简体   繁体   English

Perl 从标准输入输入一个字符

[英]Perl do input one char from stdin

How can Perl do input from stdin , one char like Perl 如何从stdin ,一个字符

readline -N1

does?做?

You can do that with the base perl distribution, no need to install extra packages:您可以使用基本 perl 发行版来做到这一点,无需安装额外的软件包:

use strict;
sub IO::Handle::icanon {
        my ($fh, $on) = @_;
        use POSIX;
        my $ts = new POSIX::Termios;
        $ts->getattr(fileno $fh) or die "tcgetattr: $!";
        my $f = $ts->getlflag;
        $ts->setlflag($on ? $f | ICANON : $f & ~ICANON);
        $ts->setattr(fileno $fh) or die "tcsetattr: $!";
}

# usage example
# a key like `Left` or `á` may generate multiple bytes
STDIN->icanon(0);
sysread STDIN, my $c, 256;
STDIN->icanon(1);
# the read key is in $c

Reading just one byte may not be a good idea because it will just leave garbage to be read later when pressing a key like Left or F1 .只读取一个字节可能不是一个好主意,因为当按下LeftF1之类的键时,它只会留下待读取的垃圾。 But you can replace the 256 with 1 if you want just that, no matter what.但是,无论如何,您都可以将256替换为1

<STDIN> will read stdin one byte (C char type, which is not the same as a character which these days are typically made of several bytes except for those in the US-ASCII charset) at a time from stdin if the record separator is set to a reference to the number 1. < <STDIN>如果记录分隔char为设置为对数字 1 的引用。

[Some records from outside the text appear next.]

/-- The response of an operation that has no position left has the shape of its format. -/
theorem moveWork_response_ok {w : Work} {r : ArithmeticResult} (h : w.Ok) (hm : moveWork w = .inl r) :
    (Delivery.response r).Ok := by
  cases w with
  | add w =>
    obtain ⟨-, hlen, -⟩ := id h
    cases hl : w.left with
    | zero => rw [moveWork_add_zero hl, addFinish_eq h hl] at hm; cases hm; exact addLaw_ok hlen _ _
    | succ i => rw [moveWork_add_succ hl] at hm; cases hm
  | sub w =>
    obtain ⟨-, hlen, -⟩ := id h
    cases hl : w.left with
    | zero => rw [moveWork_sub_zero hl, subFinish_eq h hl] at hm; cases hm; exact subLaw_ok hlen _ _
    | succ i => rw [moveWork_sub_succ hl] at hm; cases hm
  | mul w =>
    obtain ⟨hlb, -⟩ := id h
    cases hn : w.nested with
    | some n => rw [moveWork_mul_nested hn] at hm; cases hm
    | none =>
      cases hl : w.left with
      | zero => rw [moveWork_mul_zero hn hl, mulFinish_eq h hl] at hm; cases hm; exact mulResponse_ok hlb _ _ _ _
      | succ i => rw [moveWork_mul_succ hn hl] at hm; cases hm

/-! ## The invariant of the state -/

theorem inv_deliver {s : State} {d : Delivery} (h : s.Inv) (hd : d.Ok) : (s.deliver d).Inv where
  work := h.work
  outputs e he := by
    rw [deliver_outputs, List.mem_append, List.mem_singleton] at he
    rcases he with he | rfl
    · exact h.outputs e he
    · exact hd

theorem inv_setWork_some {s : State} {w : Work} (h : s.Inv) (hw : w.Ok) : (s.setWork (some w)).Inv where
  work v hv := by cases hv; exact hw
  outputs := h.outputs

theorem inv_setWork_none {s : State} (h : s.Inv) : (s.setWork none).Inv where
  work _ hv := by cases hv
  outputs := h.outputs

/-- What `serve` can do when it answers a next state: deliver what the laws say of a well-formed instruction, or start its
operation. -/
theorem serve_next_cases {i : Instr} {s t : State} (h : serve i s = .next t) :
    i.wellFormed s.cfg = true ∧
      (t = s.deliver (lawDelivery i) ∨ ∃ a b w, startWork i = some (a, b, w) ∧ t = s.setWork (some w)) := by
  have whole (hw : s.cfg.granularity = .operation ∨ startWork i = none) :
      i.wellFormed s.cfg = true ∧ t = s.deliver (lawDelivery i) := by
    rw [serve_whole hw] at h
    rcases exec_wellFormed_cases i s with ⟨hf, -⟩ | ⟨-, r, hr⟩
    · rw [exec_eq_lawDelivery hf] at h
      cases h
      exact ⟨hf, rfl⟩
    · rw [hr] at h
      cases h
  cases hg : s.cfg.granularity with
  | operation => exact (whole (.inl hg)).imp_right .inl
  | position =>
    cases hs : startWork i with
    | none => exact (whole (.inr hs)).imp_right .inl
    | some p =>
      obtain ⟨a, b, w⟩ := p
      rw [serve_started hg hs] at h
      cases hr : requestRefusal s.cfg a b with
      | some r => simp only [begin, hr] at h; cases h
      | none =>
        have hops := requestRefusal_eq_none.1 hr
        rw [begin_of_ok hops] at h
        cases h
        exact ⟨(startWork_wellFormed hs s.cfg).trans hops, .inr ⟨a, b, w, rfl, rfl⟩⟩

/-- Settles O46: each way of `step_next_cases` is a move, a response, a start or a delivery, and each keeps the invariant. -/
theorem stepKeepsTheInvariant : Obligations.StepKeepsTheInvariant := by
  intro s t hinv ht
  rcases step_next_cases ht with
    ⟨w, r, hw, hm, rfl⟩ | ⟨w, w', hw, hm, rfl⟩ | ⟨-, -, rfl⟩ | ⟨x, rest, -, -, hserved⟩
  · exact inv_deliver (inv_setWork_none hinv) (moveWork_response_ok (hinv.work w hw) hm)
  · exact inv_setWork_some hinv (moveWork_ok (hinv.work w hw) hm)
  · exact hinv
  · have hinv' : ({ s with inputs := rest } : State).Inv := ⟨hinv.work, hinv.outputs⟩
    rcases hserved with ⟨i, -, hserve⟩ | ⟨o, -, rfl⟩
    · obtain ⟨hf, rfl | ⟨a, b, w, hs, rfl⟩⟩ := serve_next_cases hserve
      · exact inv_deliver hinv' (lawDelivery_ok hf)
      · exact inv_setWork_some hinv' (startWork_ok hs hf)
    · exact inv_deliver hinv' trivial

/-- Settles O47: after reset there are no working values and no deliveries. -/
theorem resetMeetsTheInvariant : Obligations.ResetMeetsTheInvariant where
  work _ h := by rw [reset_work] at h; cases h
  outputs _ h := by rw [reset_outputs] at h; cases h

end Sys2Proof.Machine
end

section
/-!
PROOFS. An operation in progress: either granularity serves the same response, and from whatever working values a response
is delivered.
-/

namespace Sys2Proof.Machine

/-! ## One response at either granularity -/

/-- Settles O43: whole or position by position, `runSteps_stepsFor` serves the oldest input with the delivery of the laws. -/
theorem everyGranularityServesTheSameResponse : Obligations.EveryGranularityServesTheSameResponse :=
  fun _ _ _ _ hw hi hd hf => runSteps_stepsFor hw hi hd hf

/-! ## A MUL from whatever working values -/

/-- A position processed from its start leaves one position less and no nested ADD (R143). -/
theorem mulAt_left_nested {w : MulWork} (hn : w.nested = none) (i : Nat) :
    (mulAt w i).left = i ∧ (mulAt w i).nested = none := by
  unfold mulAt
  split
  · exact ⟨rfl, rfl⟩
  · exact ⟨rfl, hn⟩

/-- The position steps of a MUL do what the position does whole, as `runSteps_mulAt` says, also where the working values
meet no invariant and the number of steps is not that of the laws. -/
theorem exists_runSteps_mulAt {w : MulWork} {i : Nat} (hn : w.nested = none) (hl : w.left = i + 1) (s : State) :
    ∃ k, runSteps k (s.setWork (some (.mul w))) = .next (s.setWork (some (.mul (mulAt w i)))) := by
  have henter k := runSteps_move (moveWork_mul_succ hn hl) k s
  by_cases hb : bitAt w.b i = true
  · have hleft : w.left - 1 = i := by omega
    refine ⟨alignedLength w.product (partialProduct w.ax w.b i) + 1 + 1, ?_⟩
    rw [henter, mulEnterPosition, if_pos hb, runSteps_nested (by rfl), mulAt, if_pos hb, hleft]
    rfl
  · refine ⟨1, ?_⟩
    rw [henter, mulEnterPosition, if_neg hb, mulAt, if_neg hb]
    rfl

/-- A MUL with no nested ADD in progress delivers its response, by induction on the positions left. -/
theorem exists_runSteps_mul {k : Nat} {w : MulWork} (hn : w.nested = none) (hl : w.left = k) (s : State) :
    ∃ j r, runSteps j (s.setWork (some (.mul w))) = .next ((s.setWork none).deliver (.response r)) := by
  induction k generalizing w with
  | zero => exact ⟨1, _, runSteps_finish (moveWork_mul_zero hn hl) s⟩
  | succ i ih =>
    obtain ⟨j, hj⟩ := exists_runSteps_mulAt hn hl s
    obtain ⟨hleft, hnone⟩ := mulAt_left_nested hn i
    obtain ⟨j', r, hr⟩ := ih hnone hleft
    exact ⟨j + j', r, (runSteps_add hj).trans hr⟩

/-- An operation in progress delivers its response: a nested ADD first returns to its MUL (R154, R169). -/
theorem exists_runSteps_work (w : Work) (s : State) :
    ∃ k r, runSteps k (s.setWork (some w)) = .next ((s.setWork none).deliver (.response r)) := by
  cases w with
  | add w => exact ⟨_, _, runSteps_add_work rfl s⟩
  | sub w => exact ⟨_, _, runSteps_sub_work rfl s⟩
  | mul w =>
    cases hn : w.nested with
    | none => exact exists_runSteps_mul hn rfl s
    | some n =>
      have hw : { w with nested := some n } = w := by rw [← hn]
      have hnested := runSteps_nested rfl w s (n := n)
      rw [hw] at hnested
      obtain ⟨j, r, hr⟩ := exists_runSteps_mul (rfl : (mulAccumulate w _ n.pp _).nested = none) rfl s
      exact ⟨_, r, (runSteps_add hnested).trans hr⟩

/-- Settles O45: the state is the one whose working values `exists_runSteps_work` runs to a response. -/
theorem startedOperationDelivers : Obligations.StartedOperationDelivers := by
  intro s w hw
  obtain ⟨k, r, hr⟩ := exists_runSteps_work w s
  have hs : s.setWork (some w) = s := by rw [State.setWork, ← hw]
  rw [hs] at hr
  exact ⟨k, r, hr⟩

end Sys2Proof.Machine
end

section
/-!
PROOFS. Encoding: a request frame, a text call and a pin vector are each read as the instruction written in them and nothing
else decodes, an operation select of 11 is refused, a trace entry can be read back from its code and fields, and the digits
of a SUB.
-/

namespace Sys2Proof.Machine

/-! ## From an instruction to its input and back -/

/-- Settles O2, by `decode_encode`: the framing reads each operand back, and the operation select or the unit the
instruction. -/
theorem decodeOfEncodeIsTheInstruction : Obligations.DecodeOfEncodeIsTheInstruction :=
  fun _ _ h => decode_encode h

theorem decode_requestFrame {a b : Bitstring} (ha : 1 ≤ a.length) (hb : 1 ≤ b.length) (code : BitVec 2) :
    decode (.port (requestFrame code a b)) = selectOperation code a b := by
  simp only [decode, requestFrame, decodeRequest, decodeOperands_symbols ha hb]

theorem readOperand_toText {s : Bitstring} (h : 1 ≤ s.length) : readOperand (toText s) = some s :=
  readOperand_eq_some.2 ⟨rfl, List.ne_nil_of_length_pos h⟩

theorem decode_encodeText {a b : Bitstring} (ha : 1 ≤ a.length) (hb : 1 ≤ b.length) (code : BitVec 2) :
    decode (encodeText code a b) = selectOperation code a b := by
  simp only [decode, encodeText, boundaryGuard, readOperand_toText ha, readOperand_toText hb]

/-- Settles O3: past the guard, each of the three codes selects its operation. -/
theorem textCallIsTheRequestItNames : Obligations.TextCallIsTheRequestItNames :=
  fun _ _ ha hb => ⟨decode_encodeText ha hb _, decode_encodeText ha hb _, decode_encodeText ha hb _⟩

/-- Settles O6: with either form the operation select is reached, and the code 11 selects nothing. -/
theorem reservedOperationIsRefused : Obligations.ReservedOperationIsRefused := by
  intro s a b x rest ha hb hw hi hx
  have hd : decode x = selectOperation 0b11#2 a b := by
    rcases hx with rfl | rfl
    · exact decode_requestFrame ha hb _
    · exact decode_encodeText ha hb _
  obtain ⟨-, turnedAway⟩ := step_of_input hw hi
  exact turnedAway .reservedOp hd

/-- Settles O1, by running the decoder on the words. -/
theorem writtenWordsDecode : Obligations.WrittenWordsDecode := by
  unfold Obligations.WrittenWordsDecode
  decide

/-! ## From an input that decodes to its instruction -/

/-- A selected operation has the code that selected it and the operands it was given (R58). -/
theorem selectOperation_eq_ok {code : BitVec 2} {a b : Bitstring} {i : Instr} (h : selectOperation code a b = .ok i) :
    operationCode i = some code ∧ encode i = .port (requestFrame code a b) := by
  rcases selectOperation_cases code a b with ⟨rfl, hs⟩ | ⟨rfl, hs⟩ | ⟨rfl, hs⟩ | ⟨-, hs⟩
  · rw [hs] at h; cases h; exact ⟨rfl, rfl⟩
  · rw [hs] at h; cases h; exact ⟨rfl, rfl⟩
  · rw [hs] at h; cases h; exact ⟨rfl, rfl⟩
  · rw [hs] at h; cases h

/-- The guard passes nothing but the text of what it passes on (R181). -/
theorem boundaryGuard_eq_ok {ta tb : List Char} {a b : Bitstring} (h : boundaryGuard ta tb = .ok (a, b)) :
    ta = toText a ∧ tb = toText b := by
  unfold boundaryGuard at h
  split at h
  · cases h
  · rename_i ha
    split at h
    · cases h
    · rename_i hb
      cases h
      exact ⟨(readOperand_eq_some.1 ha).1, (readOperand_eq_some.1 hb).1⟩

/-- Nothing but a request frame is read from the request port (R57). -/
theorem decodeRequest_eq_ok {f : List PortSymbol} {i : Instr} (h : decodeRequest f = .ok i) :
    ∃ code a b, f = requestFrame code a b ∧ selectOperation code a b = .ok i := by
  unfold decodeRequest at h
  split at h
  · rename_i code _
    split at h
    · rename_i a b hops
      obtain ⟨rfl, -⟩ := decodeOperands_eq_ok hops
      exact ⟨code, a, b, rfl, h⟩
    · cases h
  · cases h

/-- A unit's inputs that decode are the vector of the instruction (R70). -/
theorem decodePins_eq_ok {u : InternalUnit} {v : List PortSymbol} {i : Instr} (h : decodePins u v = .ok i) :
    encode i = .pins u v := by
  unfold decodePins at h
  split at h
  · split at h
    · rename_i hops
      obtain ⟨rfl, -⟩ := decodeOperands_eq_ok hops
      cases h
      rfl
    · cases h
  all_goals cases h
  all_goals rfl

/-- What decodes is a request, by frame or by text, that the operation select accepts, or the vector of an internal unit
(R57, R68, R70). -/
theorem decode_eq_ok_cases {x : Input} {i : Instr} (h : decode x = .ok i) :
    (∃ code a b, (x = .port (requestFrame code a b) ∨ x = encodeText code a b) ∧ selectOperation code a b = .ok i) ∨
    ∃ u v, x = .pins u v ∧ encode i = .pins u v := by
  cases x with
  | text code ta tb =>
    simp only [decode] at h
    split at h
    · rename_i a b hguard
      obtain ⟨rfl, rfl⟩ := boundaryGuard_eq_ok hguard
      exact .inl ⟨code, a, b, .inr rfl, h⟩
    · cases h
  | port f =>
    obtain ⟨code, a, b, rfl, hs⟩ := decodeRequest_eq_ok h
    exact .inl ⟨code, a, b, .inl rfl, hs⟩
  | pins u v => exact .inr ⟨u, v, rfl, decodePins_eq_ok h⟩

/-- Settles O4: a frame and a vector are the encoding, and a text call is the other form of the same request. -/
theorem decodedInputIsAnEncoding : Obligations.DecodedInputIsAnEncoding := by
  intro x i h
  rcases decode_eq_ok_cases h with ⟨code, a, b, hx, hs⟩ | ⟨u, v, rfl, he⟩
  · obtain ⟨hc, he⟩ := selectOperation_eq_ok hs
    rcases hx with rfl | rfl
    · exact .inl he.symm
    · exact .inr ⟨code, a, b, rfl, hc, he⟩
  · exact .inl he.symm

/-- Settles O5: but for a vector, what decodes has passed the operation select. -/
theorem hostReachesOnlyThreeOperations : Obligations.HostReachesOnlyThreeOperations := by
  intro x i hx h
  rcases decode_eq_ok_cases h with ⟨code, a, b, -, hs⟩ | ⟨u, v, rfl, -⟩
  · exact ⟨code, (selectOperation_eq_ok hs).1⟩
  · exact absurd rfl (hx u v)

/-! ## Reading a trace entry back -/

/-- The trace entry with a kind's code and the fields in the order of R63, as a trace port would be read. -/
def readEntry : Nat → List PortSymbol → Option TraceEntry
  | 0, [.bit a, .bit b, .bit cin, .bit sum, .bit cout] => some (.faStep a b cin sum cout)
  | 1, [.bit carry] => some (.finalCarry carry)
  | 2, [.bit a, .bit b, .bit bin, .bit diff, .bit bout] => some (.fsStep a b bin diff bout)
  | 3, f => do
    let (pp, rest) ← takeOperand f
    let (product, _) ← takeOperand rest
    return .partialProduct pp product
  | 4, f => do
    let (zs, _) ← takeOperand f
    return .skip zs
  | _, _ => none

$ echo perl | perl -le '$/ = \1; $a = <STDIN>; print "<$a>"'
<p>

Note that underneath, it may read (consume) more than one byte from the input.请注意,在下面,它可能从输入中读取(消耗)超过一个字节。 Above, the next <STDIN> within perl would return <e> , but possibly from some large buffer that was read beforehand.上面, perl中的下一个<STDIN>将返回<e> ,但可能来自预先读取的一些大缓冲区。

$ echo perl | (perl -le '$/ = \1; $a = <STDIN>; print "<$a>"'; wc -c)
<p>
0

Above, you'll notice that wc didn't receive any input as it had all already been consumed by perl .在上面,您会注意到wc没有收到任何输入,因为它已经全部被perl消耗了。

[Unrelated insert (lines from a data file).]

-- ==== Sys2Proof/Syntax.lean ====
section
/-! DEFINITION. The 38 instructions of the opcode map (30_encoding.md rule R75), one constructor for each
row of spec/opcode_table.json, with exactly the operands its format gives it (R72). A field that the
format ignores (R79) is no operand. Register fields stay four bits wide, as encoded (R22): whether one
names a register is checked where the instruction runs (R82). -/

namespace Sys2Proof

/-- One instruction. `gr`, `r1`, `r2` and `xr` are the four-bit fields of the first word; `adr` is the
second word of a two-word instruction. -/
inductive Instr where
  /-- 0x00 `NOP` (R175) -/
  | nop
  /-- 0x10 `LD r, adr[, x]` (R100) -/
  | ldMem (gr xr : Field) (adr : Word)
  /-- 0x11 `ST r, adr[, x]` (R102) -/
  | st (gr xr : Field) (adr : Word)
  /-- 0x12 `LAD r, adr[, x]` (R103) -/
  | lad (gr xr : Field) (adr : Word)
  /-- 0x14 `LD r1, r2` (R101) -/
  | ldReg (r1 r2 : Field)
  /-- 0x20 `ADDA r, adr[, x]` (R110) -/
  | addaMem (gr xr : Field) (adr : Word)
  /-- 0x21 `SUBA r, adr[, x]` (R112) -/
  | subaMem (gr xr : Field) (adr : Word)
  /-- 0x22 `ADDL r, adr[, x]` (R114) -/
  | addlMem (gr xr : Field) (adr : Word)
  /-- 0x23 `SUBL r, adr[, x]` (R116) -/
  | sublMem (gr xr : Field) (adr : Word)
  /-- 0x24 `ADDA r1, r2` (R111) -/
  | addaReg (r1 r2 : Field)
  /-- 0x25 `SUBA r1, r2` (R113) -/
  | subaReg (r1 r2 : Field)
  /-- 0x26 `ADDL r1, r2` (R115) -/
  | addlReg (r1 r2 : Field)
  /-- 0x27 `SUBL r1, r2` (R117) -/
  | sublReg (r1 r2 : Field)
  /-- 0x30 `AND r, adr[, x]` (R118) -/
  | andMem (gr xr : Field) (adr : Word)
  /-- 0x31 `OR r, adr[, x]` (R120) -/
  | orMem (gr xr : Field) (adr : Word)
  /-- 0x32 `XOR r, adr[, x]` (R122) -/
  | xorMem (gr xr : Field) (adr : Word)
  /-- 0x34 `AND r1, r2` (R119) -/
  | andReg (r1 r2 : Field)
  /-- 0x35 `OR r1, r2` (R121) -/
  | orReg (r1 r2 : Field)
  /-- 0x36 `XOR r1, r2` (R123) -/
  | xorReg (r1 r2 : Field)
  /-- 0x40 `CPA r, adr[, x]` (R124) -/
  | cpaMem (gr xr : Field) (adr : Word)
  /-- 0x41 `CPL r, adr[, x]` (R126) -/
  | cplMem (gr xr : Field) (adr : Word)
  /-- 0x44 `CPA r1, r2` (R125) -/
  | cpaReg (r1 r2 : Field)
  /-- 0x45 `CPL r1, r2` (R127) -/
  | cplReg (r1 r2 : Field)
  /-- 0x50 `SLA r, adr[, x]` (R140) -/
  | sla (gr xr : Field) (adr : Word)
  /-- 0x51 `SRA r, adr[, x]` (R141) -/
  | sra (gr xr : Field) (adr : Word)
  /-- 0x52 `SLL r, adr[, x]` (R142) -/
  | sll (gr xr : Field) (adr : Word)
  /-- 0x53 `SRL r, adr[, x]` (R143) -/
  | srl (gr xr : Field) (adr : Word)
  /-- 0x61 `JMI adr[, x]` (R150) -/
  | jmi (xr : Field) (adr : Word)
  /-- 0x62 `JNZ adr[, x]` (R151) -/
  | jnz (xr : Field) (adr : Word)
  /-- 0x63 `JZE adr[, x]` (R152) -/
  | jze (xr : Field) (adr : Word)
  /-- 0x64 `JUMP adr[, x]` (R153) -/
  | jump (xr : Field) (adr : Word)
  /-- 0x65 `JPL adr[, x]` (R154) -/
  | jpl (xr : Field) (adr : Word)
  /-- 0x66 `JOV adr[, x]` (R155) -/
  | jov (xr : Field) (adr : Word)
  /-- 0x70 `PUSH adr[, x]` (R160) -/
  | push (xr : Field) (adr : Word)
  /-- 0x71 `POP r` (R161) -/
  | pop (gr : Field)
  /-- 0x80 `CALL adr[, x]` (R162) -/
  | call (xr : Field) (adr : Word)
  /-- 0x81 `RET` (R163) -/
  | ret
  /-- 0xF0 `SVC adr[, x]` (R170) -/
  | svc (xr : Field) (adr : Word)
deriving DecidableEq, Repr

/-- The 28 mnemonics of the opcode map (R75). -/
inductive Mnemonic where
  | NOP | LD | ST | LAD | ADDA | SUBA | ADDL | SUBL | AND | OR | XOR | CPA | CPL
  | SLA | SRA | SLL | SRL | JMI | JNZ | JZE | JUMP | JPL | JOV | PUSH | POP | CALL | RET | SVC
deriving DecidableEq, Repr

/-- The formats of R72; `op5` has a memory form and a register form. -/
inductive Format where
  | op1 | op2 | op3 | op4 | op5Memory | op5Register
deriving DecidableEq, Repr

/-- One row of the opcode map (R75): the value of bits 15..8 of the first word, the mnemonic and the
format it selects. -/
structure OpRow where
  op : BitVec 8
  mnemonic : Mnemonic
  format : Format
deriving DecidableEq, Repr

/-- The operand form of a word in the disassembler's view (R81): the operands of a format, or the word
itself as a literal text. -/
inductive OperandForm where
  | operands (format : Format)
  | literal (text : List Char)
deriving DecidableEq, Repr

/-- The disassembler's view of a word (R81). -/
structure WordView where
  mnemonic : List Char
  form : OperandForm
  size : Nat
deriving DecidableEq, Repr

end Sys2Proof
end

$ echo perl | (PERLIO=raw perl -le '$/ = \1; $a = <STDIN>; print "<$a>"'; wc -c)
<p>
4

This time, wc got 4 bytes ( e , r , l , \n ) as we told perl to use raw I/O so the <STDIN> translates to a read(0, bud, 1) .这一次, wc得到了 4 个字节( erl\n ),因为我们告诉perl使用原始 I/O 所以<STDIN>转换为read(0, bud, 1)

Instead of <STDIN> , you can use perl 's read with the same caveat:代替<STDIN> ,您可以使用perlread ,但具有相同的警告:

$ echo perl | (perl -le 'read STDIN, $a, 1; print "<$a>"'; wc -c)
<p>
0
$ echo perl | (PERLIO=raw perl -le 'read STDIN, $a, 1; print "<$a>"'; wc -c)
<p>
4

Or use sysread which is the true wrapper for the raw read() :或者使用sysread ,它是原始read()的真正包装器:

$ echo perl | (perl -le 'sysread STDIN, $a, 1; print "<$a>"'; wc -c)
<p>
4

To read one character at a time, you need to read one byte at a time until the end of the character.要一次读取一个字符,您需要一次读取一个字节,直到字符结束。

You can do it for UTF-8 encoded input (in locales using that encoding) in perl with <STDIN> or read (not sysread ) with the -C option, including with raw PERLIO :您可以使用<STDIN>perl中对 UTF-8 编码输入(在使用该编码的语言环境中)执行此操作,或使用-C选项read (不是sysread ),包括使用raw PERLIO

$ echo été | (PERLIO=raw perl -C -le '$/ = \1; $a = <STDIN>; print "<$a>"'; wc -c)
<é>
4
$ echo été | (PERLIO=raw perl -C -le 'read STDIN, $a, 1; print "<$a>"'; wc -c)
<é>
4

With strace , you'd see perl does two read(0, buf, 1) system calls underneath to read that 2-byte é character.使用strace ,您会看到perl在下面执行两个read(0, buf, 1)系统调用来读取那个 2 字节的é字符。

Like with ksh93 / bash's read -N (or zsh's read -k ), you can get surprises if the input is not properly encoded in UTF-8:与 ksh93 / bash 的read -N (或 zsh 的read -k )一样,如果输入未在 UTF-8 中正确编码,您可能会感到惊讶:

$ printf '\375 12345678' | (PERLIO=raw perl -C -le 'read STDIN, $a, 1; print "<$a>"'; wc -c)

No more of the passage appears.